The resulting isosorbide homopolycarbonate resin (4) had a Mw of 116,000 and a glass transition temperature of 166 ° C.
An attempt was made to mold the resulting isosorbide homopolycarbonate resin (4), but the melt flowability was poor and it was cracked during molding, so it could not be molded and measurement was impossible.

The polycarbonate copolymer of the present invention has excellent heat resistance, is suitable for optical disk substrates, containers and packaging materials, and can be used as an alternative to general-purpose resins.

Claims (6)

General formula (1)

(In the general formula (1), X ₁ and X ₂ are O, N—R 7 and S, and may be the same or different. R 1 and R 2 are alkylene chains having 1 to 10 carbon atoms.
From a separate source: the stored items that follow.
/-- A 32-bit word of the constant area (R142). -/
def constWord (rd : Reader) (a : Nat) : Nat :=
  match rd.consts.find? (·.line == a / 2048) with
  | some c => memReadNat c.cells a 4
  | none => 0

/-- A power of ψ_set in M-form, the product of two words of the position's twiddle block (R143). -/
def twiddle (rd : Reader) (p : PSet) (pos q x : Nat) : Nat :=
  let b := p.constBase + 0x3000 + pos * 0x1000
  mont (constWord rd (b + 4 * (x % 512))) (constWord rd (b + 4 * (512 + x / 512))) q

/-- One limb of a transform (R114), with the powers that the area's words give: ψ is the power
2^LOG_N_MAX / N of ψ_set, and an inverse power turns the sign of a power from the other half (R143). -/
def State.transform (s : State) (rd : Reader) (fwd : Bool) (p : PSet) (pos logN : Nat) (a : List Nat) : List Nat :=
  let q := (s.primeAt p pos).q.toNat
  let step := 2 ^ p.logNMax / 2 ^ logN
  let half := 2 ^ p.logNMax
  let pw (x : Nat) : Nat := twiddle rd p pos q (x * step)
  let ipw (x : Nat) : Nat :=
    let e := x * step
    if e ≤ half then (q - twiddle rd p pos q (half - e) % q) % q else twiddle rd p pos q (2 * half - e)
  if fwd then nttF a logN pw q else nttI a logN ipw q

/-- The comparison of R123 on a limb's words as read and as written. -/
def sumsAgree (fwd : Bool) (q : Nat) (v out : List Nat) : Bool :=
  if fwd then out.sum % q == v.length * v.headD 0 % q else v.sum % q == v.length * out.headD 0 % q

/-- The issue of NTT.F or NTT.I (R115 to R118, R123, R584). The first limb after a program's start takes K = 0 (log entry
89). -/
def State.nttIssue (s : State) (f : FrameNo) (fwd : Bool) (i : Iss) : State :=
  let w := i.w
  let op : Op := if fwd then .nttF else .nttI
  let l := fld w 94 8
  if l = 0 then s.startNothing f i op else
  let fr := s.frame f
  let a := slot fr.rn.dtab (wA w)
  let d := slot fr.rn.dtab (wD w)
  let ps := s.pset a.pset
  let first := fld w 80 7
  let dfirst := fld w 87 7
  let spread := fwd && flag1 w 102
  let sc := srcComp a (fld w 76 2)
  let src (k : Nat) : Nat := if spread then first else first + k
  let nd := { deriveFrom d a with domain := if fwd then 1 else 0 }
  let pre := [
    (ringDiff d a || a.domain != (if fwd then 0 else 1) || (spread && a.form == 1) ||
      limbsBad first (if spread then 1 else l) a || limbsBad dfirst l nd || compsBad (fld w 76 2) 1 a,
      Codes.operandMismatch),
    (tagBad [a] i.r.keyTag, Codes.keyTagMismatch)]
  let chk := s.checkAll i.p pre nd a.scale [a] none
  let checked := anyChecked fr.rn.kcount l s.global.profile.toNat (flag1 w 103)
  let x : Ops := {
    dests := [{ slot := wD w, d, derived := chk.1 }], src := a, descs := [a], code := chk.2
    rows := dedup ((List.range (if spread then 1 else l)).flatMap fun k =>
      s.limbRows f a sc (limbSlot a ps.np (src k)))
    consts := (List.range l).flatMap fun k => twiddleLines ps (limbPos a.level (dfirst + k)) }
  let s := s.updFrame f fun fr => { fr with rn := { fr.rn with kcount := fr.rn.kcount + l } }
  let pos (k : Nat) : Nat := limbPos a.level (dfirst + k)
  let input (s : State) (rd : Reader) (k : Nat) : List Nat :=
    s.limb f rd a sc (limbSlot a ps.np (src k)) (s.primeAt ps (pos k)).q.toNat
  let fails (s : State) (rd : Reader) (k : Nat) : Bool :=
    anyChecked (fr.rn.kcount + k) 1 s.global.profile.toNat (flag1 w 103) &&
      !sumsAgree fwd (s.primeAt ps (pos k)).q.toNat (input s rd k) (s.transform rd fwd ps (pos k) a.logN (input s rd k))
  s.startWhole f i op x (checked := checked) (badLimb := fun s rd => ((List.range l).find? (fails s rd)).map (dfirst + ·))
    fun s rd => (List.range l).flatMap fun k =>
      s.limbChunks f d (fld w 78 2) (limbSlot chk.1 ps.np (dfirst + k))
        (s.transform rd fwd ps (pos k) a.logN (input s rd k)) (fun _ => [])

/-! ## Base conversion (R129 to R134) -/

/-- The set positions of the rows of a BCONV (Table 4.1). -/
def bconvRowPos (p : PSet) (mode digit pair level : Nat) : List Nat :=
  let m := bconvRows p mode digit pair level
  match mode with
  | 0 => (List.range m).map (digit * p.alpha + ·)
  | 1 => (List.range m).map (112 + ·)
  | _ => (List.range m).map (level - m + ·)

/-- The set positions of its columns (Table 4.1). -/
def bconvColPos (p : PSet) (mode digit pair level : Nat) : List Nat :=
  match mode with
  | 0 => (List.range p.np).map (112 + ·) ++
      (List.range level).filter fun x => x < digit * p.alpha || digit * p.alpha + bconvRows p 0 digit pair level ≤ x
  | 1 => List.range level
  | _ => List.range (level - bconvRows p mode digit pair level)

/-- The extended limb index of a set position at a level. -/
def posLimb (level pos : Nat) : Nat := if pos < 112 then pos else level + (pos - 112)

/-- α_d, the full size of a digit. -/
def PSet.digitSize (p : PSet) (d : Nat) : Nat := min p.alpha (p.nq - d * p.alpha)

/-- The byte offset of the matrix row r of EXT and DOWN from CONST_BASE, given DIR's word (Table 4.2). -/
def matrixRow (p : PSet) (mode digit dir r : Nat) : Nat :=
  if mode = 0 then dir + r * (ceilDiv (p.np + p.nq - p.digitSize digit + 1) 16 * 64) else 0xA3000 + r * 512

/-- Prescale of row `r` and constant of row `r` and column `t`: from the area, or derived by R131. -/
def State.bconvPre (s : State) (p : PSet) (rd : Reader) (mode digit level dir m r : Nat) : Nat :=
  if mode = 2 then
    if m = 1 then (s.primeAt p (level - 1)).rModQ.toNat
    else
      let me := level - 2 + r
      let other := level - 1 - r
      constWord rd (p.constBase + 0x83000 + (128 * me + other) * 4)
  else constWord rd (p.constBase + matrixRow p mode digit dir r)

def State.bconvCon (s : State) (p : PSet) (rd : Reader) (mode digit level dir m r t col : Nat) : Nat :=
  if mode = 2 then
    let q := (s.primeAt p col).q.toNat
    if m = 1 then (s.primeAt p col).rModQ.toNat
    else toM (s.primeAt p (level - 1 - r)).q.toNat q
  else constWord rd (p.constBase + matrixRow p mode digit dir r + 4 * (t + 1))

/-- The value of one column at one position (R130): the exact sum of products, times 2^-32 mod p. -/
def bconvVal (p : Nat) (ys cs : List Nat) : Nat :=
  let acc := ((ys.zip cs).map fun x => x.1 * x.2).sum
  acc * invPrime (2 ^ 32 % p) p % p

/-- The lines of the constant area a BCONV reads. -/
def bconvLines (p : PSet) (mode digit m dir : Nat) : List Nat :=
  let span (o n : Nat) : List Nat := linesOf (p.constBase + o) n
  dedup (match mode with
  | 0 => span (0x100 + 4 * (digit * p.alpha + m - 1)) 4 ++
      span dir (m * (ceilDiv (p.np + p.nq - p.digitSize digit + 1) 16 * 64))
  | 1 => span 0xA3000 (m * 512)
  | _ => [])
R3 to R7 may be a hydrogen atom or an alkyl group having 1 to 10 carbon atoms, a cycloalkyl group, or a phenyl group, and the alkyl group may be linear or branched, An alicyclic polycarbonate unit (a) represented by a cycloalkyl group and a phenyl group may have a substituent; and
General formula (2)

(In General Formula (2), R8 is an alkylene group or aralkyl group having 2 to 10 carbon atoms, which may be linear, branched or may contain a cyclic structure) (b) A transparent heat-resistant molded article comprising a polycarbonate copolymer having a weight average molecular weight of 5,000 to 200,000. 2. The polycarbonate according to claim 1, wherein the composition ratio of the alicyclic polycarbonate unit (a) and the aliphatic polycarbonate unit (b) is (a) / (b) = 90 / 10-30 / 70% by weight. A transparent molded body made of a copolymer. General formula (3)
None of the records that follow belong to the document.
/-- May a program of function `n` use the slot: valid, its own, and its counter below 2^64 − 1? -/
def Session.usable (x : Session) (n : Nat) : Bool :=
  x.valid && x.owner.toNat == n && x.counter != BitVec.allOnes 64

/-- The issue of SEXPORT (R187). -/
def State.sexportIssue (s : State) (f : FrameNo) (i : Iss) : State :=
  let w := i.w
  let sl := fld w 85 6
  let comp := fld w 91 2
  let first := fld w 93 7
  let l := fld w 100 8
  if l = 0 then s.startNothing f i .sexport else
  let dt := (s.frame f).rn.dtab
  let a := slot dt (wA w)
  let d := slot dt (wD w)
  let h := slot dt (fld w 76 9)
  let ps := s.pset a.pset
  let se := s.session sl
  let ok := se.usable i.r.func
  let s := if ok then s.setSession sl { se with counter := se.counter + 1 } else s
  let nd := deriveFrom d a
  let pre := [
    (ringDiff d a || limbsBad first l a || limbsBad first l nd || compsBad comp 1 a, Codes.operandMismatch),
    (tagBad [a] i.r.keyTag, Codes.keyTagMismatch)]
  let chk := s.checkAll i.p pre nd a.scale [a] none
  let code := match chk.2 with
    | some c => some c
    | none => if ok then none else some Codes.sealViolation
  let pairs := (List.range l).map fun k => (comp, first + k)
  let rowIx := List.range (ceilDiv a.n 512)
  let row (e k : Nat) : Nat := s.limbRow f a (srcComp a comp) (limbSlot a ps.np e) k
  let x : Ops := {
    dests := [{ slot := wD w, d, derived := chk.1, pub := true }, { slot := fld w 76 9, d := h, derived := h, pub := true }]
    src := a, descs := [a], code
    rows := dedup (pairs.flatMap fun p => rowIx.map fun k => row p.2 k) }
  s.startLane f i .sexport x (s.objSealed f a) 0
    (fun dd => if dd.slot = wD w then s.coverRows f nd ps.np pairs else s.footRows f h) [] fun s rd =>
    let v := se.counter.toNat
    let os := pairs.map fun p =>
      let q := (s.primeAt ps (limbPos a.level p.2)).q.toNat
      let ks := keystream se.key (if se.role then 1 else 0) v comp p.2 q a.n
      let xs := (List.range a.n).map fun n => s.laneElem f rd a comp p.2 ps.np n q
      (s.limbChunks f d comp (limbSlot nd ps.np p.2) ((xs.zip ks).map fun z => (z.1.1 + z.2) % q)
        (fun k => [row p.2 k]) true, s.liveLanes rd (fun k => [row p.2 k]) (xs.map (·.2)))
    let hdr := s.tensorChunks f h [v % 2 ^ 32, v / 2 ^ 32, sl, a.logN, first, l, comp, 0] (fun _ => []) true
    { chunks := [os.flatMap (·.1), hdr], flags := laneBits (os.any (·.2)) false false }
(In General Formula (3), X ₁ and X ₂ are O, N—R 7 and S, which may be the same or different. R 1 and R 2 are alkylene chains having 1 to 10 carbon atoms. R3 to R7 may be a hydrogen atom or an alkyl group having 1 to 10 carbon atoms, a cycloalkyl group, or a phenyl group, and the alkyl group may be linear or branched, An alicyclic dihydric alcohol (A) represented by a cycloalkyl group or a phenyl group may have a substituent;
General formula (4)

(In the general formula (4), R8 is an aliphatic dihydric alcohol represented by a C2-C10 alkylene group or aralkyl group which may be linear, branched or may contain a cyclic structure) 2. A transparent heat-resistant molded article comprising a polycarbonate copolymer according to claim 1, which is produced from B) and a carbonate precursor. An optical disk substrate comprising the transparent heat-resistant molded article according to claim 1. A sheet comprising the transparent heat-resistant molded article according to claim 1. A container comprising the transparent heat-resistant molded article according to claim 1.